*** Begin section ***
-- ==== Sys2Proof/Machine/Jtag.lean ====
section
/-!
DEFINITION. The test access port (R590, R594, R595).
-/
namespace Sys2Proof.Machine

/-- The TAP controller's next state (IEEE 1149.1), by TMS. -/
def Tap.next (t : Tap) (tms : Bool) : Tap :=
  match t, tms with
  | .reset, true => .reset
  | .reset, false => .idle
  | .idle, true => .selDr
  | .idle, false => .idle
  | .selDr, true => .selIr
  | .selDr, false => .capDr
  | .capDr, true => .ex1Dr
  | .capDr, false => .shDr
  | .shDr, true => .ex1Dr
  | .shDr, false => .shDr
  | .ex1Dr, true => .updDr
  | .ex1Dr, false => .pauDr
  | .pauDr, true => .ex2Dr
  | .pauDr, false => .pauDr
  | .ex2Dr, true => .updDr
  | .ex2Dr, false => .shDr
  | .updDr, true => .selDr
  | .updDr, false => .idle
  | .selIr, true => .reset
  | .selIr, false => .capIr
  | .capIr, true => .ex1Ir
  | .capIr, false => .shIr
  | .shIr, true => .ex1Ir
  | .shIr, false => .shIr
  | .ex1Ir, true => .updIr
  | .ex1Ir, false => .pauIr
  | .pauIr, true => .ex2Ir
  | .pauIr, false => .pauIr
  | .ex2Ir, true => .updIr
  | .ex2Ir, false => .shIr
  | .updIr, true => .selDr
  | .updIr, false => .idle

/-- R594: what an instruction selects. -/
inductive TapInstr where
  | idcode | boundary | clamp | highz | debug | bypass
  deriving DecidableEq, Repr

/-- R594: the instructions, unlocked or locked. -/
def tapInstr (locked : Bool) (code : Nat) : TapInstr :=
  if code = 0x01 then .idcode
  else if locked then .bypass
  else if code = 0x02 ∨ code = 0x03 then .boundary
  else if code = 0x04 then .clamp
  else if code = 0x05 then .highz
  else if 0x80 ≤ code ∧ code ≤ 0xFE then .debug
  else .bypass

/-- R594: EXTEST, CLAMP and HIGHZ take the covered pads from the device. (DESIGN CHOICE, log 216) -/
def takesPads (locked : Bool) (code : Nat) : Bool := !locked && decide (3 ≤ code) && decide (code ≤ 5)

/-- R594: the IDCODE register. -/
def idcode : Nat := 0x20128001

/-- A rising edge of TCK: what the present state captures or shifts, and the next state. -/
def Jtag.rise (j : Jtag) (locked tms tdi : Bool) : Jtag :=
  let i := tapInstr locked j.ir
  let j := match j.tap with
    | .capIr => { j with irSh := 4 * Config.irCapture.toNat + 1 }
    | .shIr => { j with irSh := j.irSh / 2 + 128 * b2n tdi }
    | .capDr => { j with drSh := if i = TapInstr.idcode then idcode else 0 }
    | .shDr => { j with drSh := if i = TapInstr.idcode then j.drSh / 2 + 2 ^ 31 * b2n tdi else b2n tdi }
    | _ => j
  let t := j.tap.next tms
  if t = .reset then { j with tap := t, ir := 1, taken := false } else { j with tap := t }

/-- A falling edge of TCK: TDO follows the shift register, and is high impedance outside the shift states; Update-IR
puts the instruction in force. `free`: what the boundary register, whose cells the spec leaves to the BSDL file,
sends. (DESIGN CHOICE, log 215) -/
def Jtag.fall (j : Jtag) (locked free : Bool) : Jtag :=
  match j.tap with
  | .shIr => { j with tdo := some (j.irSh % 2 == 1) }
  | .shDr => { j with tdo := some (if tapInstr locked j.ir = .boundary then free else j.drSh % 2 == 1) }
  | .updIr => { j with tdo := none, ir := j.irSh, taken := takesPads locked j.irSh }
  | _ => { j with tdo := none }

/-- R594: the edge is a scan of the debug data register. (DESIGN CHOICE, log 217) -/
def Jtag.debugScan (j : Jtag) (locked rising : Bool) : Bool :=
  rising && tapInstr locked j.ir == .debug && (j.tap == .capDr || j.tap == .shDr)

/-- TCK_EDGE (R590, R594, R595): an edge of TCK, with TMS, TDI and TRST_N. The scan of the data register of a debug
instruction, of which the spec says only that Haldist's repair tooling uses it, is refused. (DEDUCED, log 214) -/
def execTckEdge (rising tms tdi trstN : Bool) (s : State) : Host.Outcome State Fault Refusal :=
  if s.chip.aon.off then .next s
  else if !trstN then .next { s with jtag := {} }
  else if s.jtag.debugScan s.otp.dbgLock rising then .refused .debugAccess
  else if rising then .next { s with jtag := s.jtag.rise s.otp.dbgLock tms tdi }
  else
    let v := s.chip.fresh
    .next { s with jtag := s.jtag.fall s.otp.dbgLock (Config.freeNat v.1 % 2 == 1), chip := v.2 }

end Sys2Proof.Machine
end

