-- ==== Sys2Proof/Machine/NetRx.lean ====
section
/-!
DEFINITION. The Ethernet frames received: their acceptance (R400, R402), openings and closings (R413, R414), sequencing
(R415 to R417, R420), and the remote host's records (R404, R405, R408 to R410, R421).
-/
namespace Sys2Proof.Machine

/-! ### Acceptance (R399, R400, R402, R572) -/

/-- R402: the receive SA that a SecTAG names, with its number; the SCI stands in words 8 and 9. -/
def EthPort.rxSaOf (p : EthPort) (t : RxSec) : Option (Nat × Sa) :=
  p.rxSa.find? fun e => e.1 % 4 == t.an.val && e.2.enabled && dw e.2.words 9 ++ dw e.2.words 8 == t.sci

/-- R402: validation and replay protection. `none`: the frame fails; else the port after it. -/
def EthPort.validate (p : EthPort) (t : RxSec) : Option EthPort :=
  match p.rxSaOf t with
  | none => none
  | some (n, s) =>
    if !t.icvOk || decide (t.pn.toNat + s.replay < s.pn) then none
    else some { p with rxSa := Tab.put p.rxSa n { s with pn := max s.pn (t.pn.toNat + 1) } }

/-- What becomes of a received frame. -/
inductive RxFate where
  | fcs | type_ | macsec | other | accepted
  deriving DecidableEq, Repr

/-- R399, R400: judge a frame that port `p` receives: its fate, and the port after the MACsec check. (DESIGN CHOICE,
log 142) -/
def EthPort.judge (p : EthPort) (f : EthFrame) : RxFate × EthPort :=
  if !f.fcsOk then (.fcs, p)
  else if f.etype = 0x8808#16 then (.type_, p)
  else if f.da.toNat ≠ p.mac ∨ (if p.jumbo then 9018 else 1518) < f.len.val then (.other, p)
  else
    let after := match f.sec with
      | none => if p.macsecReq && f.etype == 0x88B5#16 then none else some p
      | some t => p.validate t
    match after with
    | none => (.macsec, p)
    | some q => if f.etype = 0x88B5#16 then (.accepted, q) else (.type_, q)

/-- R422: a counter of NET_Pi_DROP. (DESIGN CHOICE, log 140) -/
def EthPort.drop (p : EthPort) (k : Nat) : EthPort :=
  match k with
  | 0 => { p with badFcs := satAdd 0xFF p.badFcs 1 }
  | 1 => { p with badMacsec := satAdd 0xFF p.badMacsec 1 }
  | 2 => { p with noAssoc := satAdd 0xFF p.noAssoc 1 }
  | _ => { p with otherType := satAdd 0xFF p.otherType 1 }

/-- The port takes the frame, or drops and counts it. Which field of NET_Pi_DROP counts a frame that is too long or for
another address is a free value. -/
def Chip.rxFrame (c : Chip) (i : Nat) (f : EthFrame) : RxFate × Chip :=
  let r := (c.eth i).judge f
  let c := c.updEth i fun _ => r.2
  match r.1 with
  | .fcs => (.fcs, c.updEth i fun p => p.drop 0)
  | .macsec => (.macsec, c.updEth i fun p => p.drop 1)
  | .type_ => (.type_, c.updEth i fun p => p.drop 3)
  | .other =>
    let v := c.fresh
    (.other, v.2.updEth i fun p => p.drop (Config.freeNat v.1 % 4))
  | .accepted => (.accepted, { c with net := { c.net with gated := false } })

/-- The port receives: it is enabled, its link is up, and the network island has power. -/
def Chip.rxRuns (c : Chip) (i : Nat) : Bool := c.netRuns && (c.eth i).en && (c.eth i).link

/-- R402: an association accepts a frame's tag. -/
def Assoc.tagOk (a : Assoc) (f : EthFrame) : Bool :=
  if a.tagged then f.tag.any fun t => t.2.val == a.vid else f.tag.all fun t => t.2.val == 0

/-- R413, R420: the slot with an association ID that receives on port `i`. -/
def Chip.slotOf (c : Chip) (i : Nat) (id : BitVec 16) : Option Nat :=
  (List.range 32).find? fun k =>
    let a := c.assoc k
    a.valid && a.id == id.toNat && (a.failover || (if a.st == .closed then a.port else a.curPort) == i)

/-- ETHERNET_FRAME_RECEIVED (R400, R407): a frame that is dropped, here or for the VER, KIND and ASSOC of its first header
dword `hdr`. A CRQ frame of a listed KIND is taken by the command of its KIND. -/
def execEthernetFrameReceived (i : Fin 2) (f : EthFrame) (hdr : Word) (s : State) : Host.Outcome State Fault Refusal :=
  s.live fun c =>
    if !c.rxRuns i then c
    else
      let r := c.rxFrame i f
      let listed := bits hdr 7 0 == 1 && decide (1 ≤ bits hdr 11 8) && decide (bits hdr 11 8 ≤ 6)
      if r.1 ≠ .accepted then r.2
      else match r.2.slotOf i (hdr.extractLsb' 16 16) with
        | none => if listed then c else r.2.updEth i fun p => p.drop 2
        | some k => if listed then c else r.2.updAssoc k fun a => { a with badRec := satAdd 0xFFFF a.badRec 1 }

/-! ### The records of the remote host (R404, R405, R408 to R410, R421) -/

/-- Put a record into the association's queue (R411). -/
def Chip.queueRec (c : Chip) (k : Nat) (r : RecOut) : Chip := c.updAssoc k fun a => { a with queue := a.queue ++ [r] }

/-- R410: record `j` of the frame with sequence number `seq` fails a check; a READ is answered with READRSP in place of
ERROR. -/
def Chip.recFails (c : Chip) (k j reason : Nat) (seq : Word) (read : Option Nat := none) : Chip :=
  let c := c.updAssoc k fun a => { a with badRec := satAdd 0xFFFF a.badRec 1 }
  let c := c.queueRec k (match read with
    | some tag => .readRsp 1 tag []
    | none => .error reason seq j)
  c.report (netSrc (c.assoc k).curPort) Kind.protocol 0

/-- R572: a DOORBELL or CQCONS record counts as a doorbell write. -/
def Chip.netDoorbell (c : Chip) : Chip := c.dozeWake 6

/-- R408: an FN page offset that REGRD and REGWR take. -/
def pageOffset (arg : Word) : Bool := arg.toNat % 4 == 0 && decide (arg.toNat ≤ 0x1FFC)

/-- R410: the reason for which a record fails, if it does; READ's range apart. -/
def Chip.recBad (c : Chip) (k f : Nat) (r : RecIn) : Option Nat :=
  let n := r.rlen.toNat
  let q := r.q.toNat
  let most := c.mtu k - 24
  let lenOk := match r.rtype.toNat with
    | 0x01 => if q = 0xFF then n == 4 else n == 4 || n == 96 || n == 128
    | 0x02 => n == 0
    | 0x03 => decide (1 ≤ n) && decide (n ≤ most)
    | _ => n == 8
  if r.rtype = 0#8 ∨ 6 < r.rtype.toNat then some 1
  else if !lenOk || r.body.length != n then some 2
  else match r.rtype.toNat with
    | 0x01 => if r.arg ≠ 0#32 then some 3 else if q ≠ 0xFF ∧ (64 ≤ q ∨ (c.wq f q).isNone) then some 4 else none
    | 0x02 => if q ≠ 0xFF ∧ (16 ≤ q ∨ (c.cq f q).isNone) then some 4 else none
    | 0x03 =>
      if q ≠ 0 ∨ !((c.fn f).home.any fun h => h.within r.arg.toNat n) then some 3 else none
    | 0x04 => if q ≠ 0 then some 3 else none
    | _ => if q ≠ 0 ∨ !pageOffset r.arg then some 3 else none

/-- DOORBELL (R408): the write of one TLP to a WQ slot, or SQPCOUNT. -/
def Chip.recDoorbell (c : Chip) (f : Nat) (r : RecIn) : Chip :=
  let w := bytesWords r.body (r.body.length / 4)
  (if r.q = 0xFF#8 then c.sqPcount f (dw w 0) else c.slotWrite f r.q.toNat (dw w 0) (w.drop 1)).netDoorbell

/-- CQCONS (R408). -/
def Chip.recCqcons (c : Chip) (f : Nat) (r : RecIn) : Chip :=
  (if r.q = 0xFF#8 then c.cqCcount f r.arg else c.ccount f r.q.toNat r.arg).netDoorbell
*** End section ***
Look through the records above for the string "boundary", then copy every line that has it.

Exercise output:
  | idcode | boundary | clamp | highz | debug | bypass
  else if code = 0x02 ∨ code = 0x03 then .boundary
puts the instruction in force. `free`: what the boundary register, whose cells the spec leaves to the BSDL file,
  | .shDr => { j with tdo := some (if tapInstr locked j.ir = .boundary then free else j.drSh % 2 == 1) }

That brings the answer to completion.